**ABOUT THIS EXERCISE**
Look through the records below for the line holding "m => .vfoldMin d a m)". Write it out exactly, with each following line through the line holding "def decodeMajor1C (f".

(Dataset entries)
╭──

/-- Major 0x18 (R50 and its group table). -/
def decodeMajor18 (f : Fields) : Except Reject Instr :=
  match f.fn % 32 with
  | 0 => form4 (fldN 8 f.f1) (fldN 56 f.f2) (fldN 56 f.f3) (fldN 8 (f.fn / 32)) .vcmpEq
  | 1 => form4 (fldN 8 f.f1) (fldN 56 f.f2) (fldN 56 f.f3) (fldN 8 (f.fn / 32)) .vcmpNe
  | 2 => form4 (fldN 8 f.f1) (fldN 56 f.f2) (fldN 56 f.f3) (fldN 8 (f.fn / 32)) .vcmpLt
  | 3 => form4 (fldN 8 f.f1) (fldN 56 f.f2) (fldN 56 f.f3) (fldN 8 (f.fn / 32)) .vcmpLe
  | 8 => form4 (fldN 48 f.f1) (fldN 56 f.f2) (fldN 56 f.f3) (fldN 8 (f.fn / 32)) .vsel
  | 16 => form4 (fldN 8 f.f1) (fldN 8 f.f2) (fldN 8 f.f3) (fld0 (f.fn / 32)) (fun d a b _ => .mand d a b)
  | 17 => form4 (fldN 8 f.f1) (fldN 8 f.f2) (fldN 8 f.f3) (fld0 (f.fn / 32)) (fun d a b _ => .mor d a b)
  | 18 => form4 (fldN 8 f.f1) (fldN 8 f.f2) (fldN 8 f.f3) (fld0 (f.fn / 32)) (fun d a b _ => .mxor d a b)
  | 19 => form4 (fldN 8 f.f1) (fldN 8 f.f2) (fldN 8 f.f3) (fld0 (f.fn / 32)) (fun d a b _ => .mandn d a b)
  | 20 => form4 (fldN 8 f.f1) (fldN 8 f.f2) (fld0 f.f3) (fld0 (f.fn / 32)) (fun d a _ _ => .mnot d a)
  | _ => .error .badFunction

/-- Major 0x19 (R50 and its group table). -/
def decodeMajor19 (f : Fields) : Except Reject Instr :=
  form5 (fldN 48 f.f1) (fldN 56 f.f2) (fld0 f.f3) (fldN 8 (f.fn / 32)) (fldN 19 (f.fn % 32)) (fun d a _ m target => .vcvt d a m target)

/-- Major 0x1A (R50 and its group table). -/
def decodeMajor1A (f : Fields) : Except Reject Instr :=
  match f.fn % 32 with
  | 0 => form4 (fldN 48 f.f1) (fldN 56 f.f2) (fldN 32 f.f3) (fldN 8 (f.fn / 32)) .vlift
  | 1 => form4 (fldN 48 f.f1) (fldN 56 f.f2) (fldN 32 f.f3) (fldN 8 (f.fn / 32)) .vsink
  | 2 => form4 (fldN 48 f.f1) (fldN 56 f.f2) (fldN 56 f.f3) (fldN 8 (f.fn / 32)) .vpick
  | 3 => form4 (fldN 48 f.f1) (fldN 56 f.f2) (fld0 f.f3) (fldN 8 (f.fn / 32)) (fun d a _ k => .vpack d a k)
  | 4 => form4 (fldN 48 f.f1) (fldN 56 f.f2) (fldN 48 f.f3) (fld0 (f.fn / 32)) (fun d a b _ => .vprune d a b)
  | 5 => form4 (fldN 48 f.f1) (fldN 56 f.f2) (fldN 56 f.f3) (fldN 8 (f.fn / 32)) .vzip
  | 6 => form4 (fldN 48 f.f1) (fldN 56 f.f2) (fldN 56 f.f3) (fldN 8 (f.fn / 32)) .vunzip
  | 7 => form4 (fldN 48 f.f1) (fldN 56 f.f2) (fldN 32 f.f3) (fldN 8 (f.fn / 32)) .vliftZ
  | 8 => form4 (fldN 48 f.f1) (fldN 56 f.f2) (fldN 32 f.f3) (fldN 8 (f.fn / 32)) .vsinkZ
  | 9 => form4 (fldN 48 f.f1) (fldN 56 f.f2) (fld0 f.f3) (fldN 8 (f.fn / 32)) (fun d a _ k => .vpackK d a k)
  | _ => .error .badFunction

/-- Major 0x1B (R50 and its group table). -/
def decodeMajor1B (f : Fields) : Except Reject Instr :=
  match f.fn % 32 with
  | 0 => form4 (fldN 48 f.f1) (fldN 56 f.f2) (fld0 f.f3) (fldN 8 (f.fn / 32)) (fun d a _ m => .vfoldAdd d a m)
  | 1 => form4 (fldN 48 f.f1) (fldN 56 f.f2) (fld0 f.f3) (fldN 8 (f.fn / 32)) (fun d a _ m => .vfoldMax d a m)
  | 2 => form4 (fldN 48 f.f1) (fldN 56 f.f2) (fld0 f.f3) (fldN 8 (f.fn / 32)) (fun d a _ m => .vfoldMin d a m)
  | 3 => form4 (fldN 48 f.f1) (fldN 56 f.f2) (fld0 f.f3) (fldN 8 (f.fn / 32)) (fun d a _ m => .vfoldAnd d a m)
  | 4 => form4 (fldN 48 f.f1) (fldN 56 f.f2) (fld0 f.f3) (fldN 8 (f.fn / 32)) (fun d a _ m => .vfoldOr d a m)
  | 5 => form4 (fldN 48 f.f1) (fldN 56 f.f2) (fld0 f.f3) (fldN 8 (f.fn / 32)) (fun d a _ m => .vfoldXor d a m)
  | 6 => form4 (fldN 48 f.f1) (fldN 56 f.f2) (fld0 f.f3) (fldN 8 (f.fn / 32)) (fun d a _ m => .vfoldAmax d a m)
  | _ => .error .badFunction

/-- Major 0x1C (R50 and its group table). -/
def decodeMajor1C (f : Fields) : Except Reject Instr :=
  match f.fn % 8 with
  | 0 => form6 (fldN 56 f.f1) (fldN 32 f.f2) (fldN 64 f.f3) (fldN 8 (f.fn / 32)) (.ok (f.fn / 16 % 2 == 1)) (.ok (f.fn / 8 % 2 == 1)) .vld
  | 1 => form6 (fldN 56 f.f1) (fldN 32 f.f2) (fldN 32 f.f3) (fldN 8 (f.fn / 32)) (.ok (f.fn / 16 % 2 == 1)) (.ok (f.fn / 8 % 2 == 1)) .vlds
  | 2 => form6 (fldN 56 f.f1) (fldN 32 f.f2) (fldN 56 f.f3) (fldN 8 (f.fn / 32)) (.ok (f.fn / 16 % 2 == 1)) (.ok (f.fn / 8 % 2 == 1)) .vldx
  | 3 => form6 (fldPair 24 f.f1) (fldPair 16 f.f2) (fldN 64 f.f3) (fldN 8 (f.fn / 32)) (.ok (f.fn / 16 % 2 == 1)) (.ok (f.fn / 8 % 2 == 1)) .vldb
  | 4 => form6 (fldN 56 f.f1) (fldN 32 f.f2) (fldN 64 f.f3) (fldN 8 (f.fn / 32)) (.ok (f.fn / 16 % 2 == 1)) (.ok (f.fn / 8 % 2 == 1)) .vldSpec
  | 5 => form6 (fldN 56 f.f1) (fldN 32 f.f2) (fldN 32 f.f3) (fldN 8 (f.fn / 32)) (.ok (f.fn / 16 % 2 == 1)) (.ok (f.fn / 8 % 2 == 1)) .vldsSpec
  | 6 => form6 (fldN 56 f.f1) (fldN 32 f.f2) (fldN 56 f.f3) (fldN 8 (f.fn / 32)) (.ok (f.fn / 16 % 2 == 1)) (.ok (f.fn / 8 % 2 == 1)) .vldxSpec
  | _ => .error .badFunction

/-- Major 0x1D (R50 and its group table). -/
def decodeMajor1D (f : Fields) : Except Reject Instr :=
  match f.fn % 8 with
  | 0 => form6 (fldN 56 f.f1) (fldN 32 f.f2) (fldN 64 f.f3) (fldN 8 (f.fn / 32)) (.ok (f.fn / 16 % 2 == 1)) (.ok (f.fn / 8 % 2 == 1)) .vst
  | 1 => form6 (fldN 56 f.f1) (fldN 32 f.f2) (fldN 32 f.f3) (fldN 8 (f.fn / 32)) (.ok (f.fn / 16 % 2 == 1)) (.ok (f.fn / 8 % 2 == 1)) .vsts
  | 2 => form6 (fldN 56 f.f1) (fldN 32 f.f2) (fldN 56 f.f3) (fldN 8 (f.fn / 32)) (.ok (f.fn / 16 % 2 == 1)) (.ok (f.fn / 8 % 2 == 1)) .vstx
  | 3 => form6 (fldPair 24 f.f1) (fldPair 16 f.f2) (fldN 64 f.f3) (fldN 8 (f.fn / 32)) (.ok (f.fn / 16 % 2 == 1)) (.ok (f.fn / 8 % 2 == 1)) .vstb
  | _ => .error .badFunction

/-- Major 0x1E (R50 and its group table). -/
def decodeMajor1E (f : Fields) : Except Reject Instr :=
  match f.fn % 32 with
  | 0 => form4 (fldN 8 f.f1) (fldN 56 f.f2) (fldN 32 f.f3) (fldN 8 (f.fn / 32)) .trow
  | 1 => form4 (fldN 48 f.f1) (fldN 8 f.f2) (fldN 32 f.f3) (fldN 8 (f.fn / 32)) .tcol
  | _ => .error .badFunction

/-- Major 0x1F (R50 and its group table). -/
def decodeMajor1F (f : Fields) : Except Reject Instr :=
  match f.fn % 32 with
  | 0 => form4 (fld0 f.f1) (fld0 f.f2) (fld0 f.f3) (fld0 (f.fn / 32)) (fun _ _ _ _ => .vspec)
  | 1 => form4 (fldN 48 f.f1) (fldN 56 f.f2) (fld0 f.f3) (fldN 8 (f.fn / 32)) (fun d vs _ k => .vmerge d vs k)
  | _ => .error .badFunction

╰──

**TASK SOLUTION**
  | 2 => form4 (fldN 48 f.f1) (fldN 56 f.f2) (fld0 f.f3) (fldN 8 (f.fn / 32)) (fun d a _ m => .vfoldMin d a m)
  | 3 => form4 (fldN 48 f.f1) (fldN 56 f.f2) (fld0 f.f3) (fldN 8 (f.fn / 32)) (fun d a _ m => .vfoldAnd d a m)
  | 4 => form4 (fldN 48 f.f1) (fldN 56 f.f2) (fld0 f.f3) (fldN 8 (f.fn / 32)) (fun d a _ m => .vfoldOr d a m)
  | 5 => form4 (fldN 48 f.f1) (fldN 56 f.f2) (fld0 f.f3) (fldN 8 (f.fn / 32)) (fun d a _ m => .vfoldXor d a m)
  | 6 => form4 (fldN 48 f.f1) (fldN 56 f.f2) (fld0 f.f3) (fldN 8 (f.fn / 32)) (fun d a _ m => .vfoldAmax d a m)
  | _ => .error .badFunction

/-- Major 0x1C (R50 and its group table). -/
def decodeMajor1C (f : Fields) : Except Reject Instr :=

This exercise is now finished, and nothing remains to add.